WHAT THE TASK ASKS:
Return, unaltered, every line from the beginning of the material below up to and including the one with "(R96, R99). -/".

RAW DATA:
<<<<

-- ==== Sys2Proof/Machine/Ops.lean ====
section
/-! DEFINITION. The named operations on the state that every block shares: reading and writing one entry of a table,
saturating counts, differences of cycle numbers, raising a notice, and the command queue. A unit address, set, point or
other number is an index, so no read or write can miss its table. -/

namespace Sys2Proof.Machine

/-! ### Numbers -/

/-- The largest value of a 64-bit count (R64, R96, R99). -/
def max64 : Nat := 2 ^ 64 - 1

/-- A saturating addition: counters that saturate stop at their largest value (00, "Conventions"). -/
def satAdd (limit a b : Nat) : Nat := min limit (a + b)

/-- A signed 64-bit count, holding at either end of its range (R96, R99). -/
def hold64 (x : Int) : Int := max (-(2 ^ 63)) (min (2 ^ 63 - 1) x)

/-- A value brought to the nearest end of its range (00, "Conventions"). -/
def clampTo (lo hi x : Nat) : Nat := max lo (min hi x)

/-- The difference of two cycle numbers, modulo 4,294,967,296 (R18). -/
def cycleDiff (a b : CycleNo) : Nat := (a - b).toNat

/-- Cycle `a` is later than cycle `b`: the reading of "greater than" (R136) on numbers that wrap. DEDUCED, log entry
17. -/
def cycleAfter (a b : CycleNo) : Bool := 0 < cycleDiff a b && cycleDiff a b < 2 ^ 31

/-- The index of the entry numbered `k` in a table of `n` entries, where there is one. -/
def numbered (n k : Nat) : Option (Fin n) :=
  if h : 1 ≤ k ∧ k ≤ n then some ⟨k - 1, by omega⟩ else none

/-- Whether position `i + 1` is marked in a mask (R196). -/
def marked (mask i : Nat) : Bool := mask.testBit i

/-! ### Tables -/

def State.unitEntry (s : State) (a : Addr) : Option UnitEntry := s.tables.units[a]
def State.feederEntry (s : State) (f : FeederNo) : Option FeederEntry := s.tables.feeders[f]
def State.setEntry (s : State) (n : SetNo) : Option SetEntry := s.tables.sets[n]
def State.pointEntry (s : State) (p : PointNo) : Option PointEntry := s.tables.points[p]
def State.accountEntry (s : State) (k : AccountNo) : Option AccountEntry := s.tables.accounts[k]

def State.putUnitEntry (s : State) (a : Addr) (e : Option UnitEntry) : State :=
  { s with tables := { s.tables with units := s.tables.units.set a e } }
def State.putFeederEntry (s : State) (f : FeederNo) (e : Option FeederEntry) : State :=
  { s with tables := { s.tables with feeders := s.tables.feeders.set f e } }
def State.putSetEntry (s : State) (n : SetNo) (e : Option SetEntry) : State :=
  { s with tables := { s.tables with sets := s.tables.sets.set n e } }
def State.putPointEntry (s : State) (p : PointNo) (e : Option PointEntry) : State :=
  { s with tables := { s.tables with points := s.tables.points.set p e } }
def State.putAccountEntry (s : State) (k : AccountNo) (e : Option AccountEntry) : State :=
  { s with tables := { s.tables with accounts := s.tables.accounts.set k e } }

/-! ### Records -/

def State.link (s : State) (a : Addr) : LinkRec := s.engine.links[a]
def State.feederRec (s : State) (f : FeederNo) : FeederRec := s.feeders[f]
def State.limitFlag (s : State) (f : FeederNo) : Bool := s.limitFlags[f]
def State.setRec (s : State) (n : SetNo) : SetRec := s.sets[n]
def State.tank (s : State) (n : SetNo) : Tank := s.tanks[n]
def State.meter (s : State) (m : MeterNo) : MeterRec := s.meters[m]
def State.pointRec (s : State) (p : PointNo) : PointRec := s.points[p]
def State.account (s : State) (k : AccountNo) : AccountRec := s.billing.accounts[k]

def State.putLink (s : State) (a : Addr) (r : LinkRec) : State :=
  { s with engine := { s.engine with links := s.engine.links.set a r } }
def State.putFeeder (s : State) (f : FeederNo) (r : FeederRec) : State :=
  { s with feeders := s.feeders.set f r }
def State.putLimitFlag (s : State) (f : FeederNo) (b : Bool) : State :=
  { s with limitFlags := s.limitFlags.set f b }
def State.putSet (s : State) (n : SetNo) (r : SetRec) : State := { s with sets := s.sets.set n r }
def State.putTank (s : State) (n : SetNo) (t : Tank) : State := { s with tanks := s.tanks.set n t }
def State.putMeter (s : State) (m : MeterNo) (r : MeterRec) : State :=
  { s with meters := s.meters.set m r }
def State.putPoint (s : State) (p : PointNo) (r : PointRec) : State :=
  { s with points := s.points.set p r }
def State.putAccount (s : State) (k : AccountNo) (r : AccountRec) : State :=
  { s with billing := { s.billing with accounts := s.billing.accounts.set k r } }

def State.modLink (s : State) (a : Addr) (f : LinkRec → LinkRec) : State := s.putLink a (f (s.link a))
def State.modFeeder (s : State) (i : FeederNo) (f : FeederRec → FeederRec) : State :=
  s.putFeeder i (f (s.feederRec i))
def State.modSet (s : State) (n : SetNo) (f : SetRec → SetRec) : State := s.putSet n (f (s.setRec n))
def State.modTank (s : State) (n : SetNo) (f : Tank → Tank) : State := s.putTank n (f (s.tank n))
def State.modMeter (s : State) (m : MeterNo) (f : MeterRec → MeterRec) : State :=
  s.putMeter m (f (s.meter m))
def State.modPoint (s : State) (p : PointNo) (f : PointRec → PointRec) : State :=
  s.putPoint p (f (s.pointRec p))
def State.modAccount (s : State) (k : AccountNo) (f : AccountRec → AccountRec) : State :=
  s.putAccount k (f (s.account k))
def State.modHire (s : State) (n : SetNo) (f : Hire → Hire) : State :=
  s.modSet n fun r => { r with hire := f r.hire }

/-! ### Walking a table in ascending order -/

def allUnits : List Addr := List.finRange 63
def allFeeders : List FeederNo := List.finRange 32
def allSets : List SetNo := List.finRange 8
def allPoints : List PointNo := List.finRange 12
def allAccounts : List AccountNo := List.finRange 48
def allMeters : List MeterNo := List.finRange 2
def allClasses : List ClassNo := List.finRange 8

/-- Does `f` for each member of a list, in its order. -/
def forEach {α : Type} (xs : List α) (f : α → State → State) (s : State) : State :=
  xs.foldl (fun s x => f x s) s

/-! ### Notices (R191, R192) -/

/-- The list less its newest notice that is not urgent, where it has one (R192). -/
def dropNewestOrdinary : List Notice → Option (List Notice)
  | [] => none
  | n :: rest =>
    match dropNewestOrdinary rest with
    | some kept => some (n :: kept)
    | none => if n.urgent then none else some rest

/-- The notices an urgent notice leaves when it displaces one: the head stays where it is in transmission (R192). -/
def displaceFor (headInTransmission : Bool) (notices : List Notice) : Option (List Notice) :=
  if headInTransmission then
    match notices with
    | [] => none
    | head :: rest => (dropNewestOrdinary rest).map (head :: ·)
  else dropNewestOrdinary notices

/-- Raising a notice: it takes the next number whether or not it finds room; with 32 queued an ordinary notice is
lost, and an urgent one takes the place of the newest ordinary notice not in transmission (R191, R192). -/
def Port.raise (p : Port) (urgent : Bool) (body : NoticeBody) : Port :=
  let n : Notice := ⟨p.nextNotice, urgent, body⟩
  let q := { p with nextNotice := p.nextNotice + 1 }
  if p.notices.length < 32 then { q with notices := p.notices ++ [n] }
  else if urgent then
    match displaceFor (p.tx = some .notice) p.notices with
    | some kept => { q with notices := kept ++ [n], overflow := true }
    | none => { q with overflow := true }
  else { q with overflow := true }

/-- A notice raised by an owning block, urgent or not. -/
def State.raiseMarked (s : State) (urgent : Bool) (body : NoticeBody) : State :=
  { s with port := s.port.raise urgent body }

/-- An ordinary notice raised by an owning block. -/
def State.raise (s : State) (body : NoticeBody) : State := s.raiseMarked false body

/-! ### The command queue (R32, R33) -/

/-- The entry is of OFFICE origin. -/
def Command.isOffice (c : Command) : Bool :=
  match c.origin with
  | .office _ => true
  | _ => false

/-- The number of OFFICE entries queued (R32). -/
def Engine.officeQueued (e : Engine) : Nat := (e.queue.filter Command.isOffice).length

/-- The originator has an entry queued or a command outstanding (R32). -/
def Engine.holdsFor (e : Engine) (o : Origin) : Bool :=
  e.queue.any (fun c => c.origin = o) || e.outstanding.any (fun q => q.command.origin = o)

/-- The entry is a SWITCHED point. -/
def PointEntry.isSwitched (e : PointEntry) : Bool :=
  match e.source with
  | .switched _ _ _ => true
  | .fixed _ => false

/-- The number of points loaded as SWITCHED (R9, R32). -/
def Tables.switchedCount (t : Tables) : Nat :=
  (allPoints.filter fun p => t.points[p].any PointEntry.isSwitched).length

/-- The office share: fewer than 8 OFFICE entries queued, and fewer than 24 − N, where N is 10 plus the number of
SWITCHED points (R32). -/
def State.officeRoom (s : State) : Bool :=
  s.engine.officeQueued < 8 && s.engine.officeQueued < 24 - (10 + s.tables.switchedCount)

/-- Enqueueing: the entry joins at the tail. The queue holds 24 entries at most; an office entry needs room in the
office share, and an internal originator must have no entry queued and no command outstanding. Otherwise the enqueue is
refused (R32). -/
def State.enqueue (s : State) (c : Command) : Option State :=
  let room := if c.isOffice then s.officeRoom else !s.engine.holdsFor c.origin
  if s.engine.queue.length < 24 && room then
    some { s with engine := { s.engine with queue := s.engine.queue ++ [c] } }
  else none

/-- An origin withdraws its own queued entry: the entries behind it keep their order, and no outcome is returned
(R33). -/
def State.withdraw (s : State) (o : Origin) : State :=
  { s with engine := { s.engine with queue := s.engine.queue.filter fun c => c.origin ≠ o } }

/-- The place after a queued entry has been withdrawn. -/
def Place.unqueue : Place → Place
  | .queued _ => .free
  | p => p

/-! ### Answers (R183) -/

/-- Answered OK, with no data. -/
def Reply.ok : Reply := ⟨.ok, .none⟩

/-- Answered OK, with data. -/
def Reply.okWith (d : ReplyData) : Reply := ⟨.ok, d⟩

/-- Refused with a code. -/
def Reply.refuse (c : ResultCode) : Reply := ⟨c, .none⟩

/-! ### The clock, as the blocks read it (R161) -/

/-- The whole seconds of the present clock time, from day 0; none while the clock is UNSET. -/
def Billing.nowSeconds (b : Billing) : Option Nat := b.clock.map fun ms => ms / 1000

/-- The seconds of a day and a second of day, from day 0 (R143, R161). -/
def daySeconds (day second : Nat) : Nat := day * 86400 + second

end Sys2Proof.Machine
end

>>>>

RESULT FOR THIS TASK:
-- ==== Sys2Proof/Machine/Ops.lean ====
section
/-! DEFINITION. The named operations on the state that every block shares: reading and writing one entry of a table,
saturating counts, differences of cycle numbers, raising a notice, and the command queue. A unit address, set, point or
other number is an index, so no read or write can miss its table. -/

namespace Sys2Proof.Machine

/-! ### Numbers -/

/-- The largest value of a 64-bit count (R64, R96, R99). -/
def max64 : Nat := 2 ^ 64 - 1

/-- A saturating addition: counters that saturate stop at their largest value (00, "Conventions"). -/
def satAdd (limit a b : Nat) : Nat := min limit (a + b)

/-- A signed 64-bit count, holding at either end of its range (R96, R99). -/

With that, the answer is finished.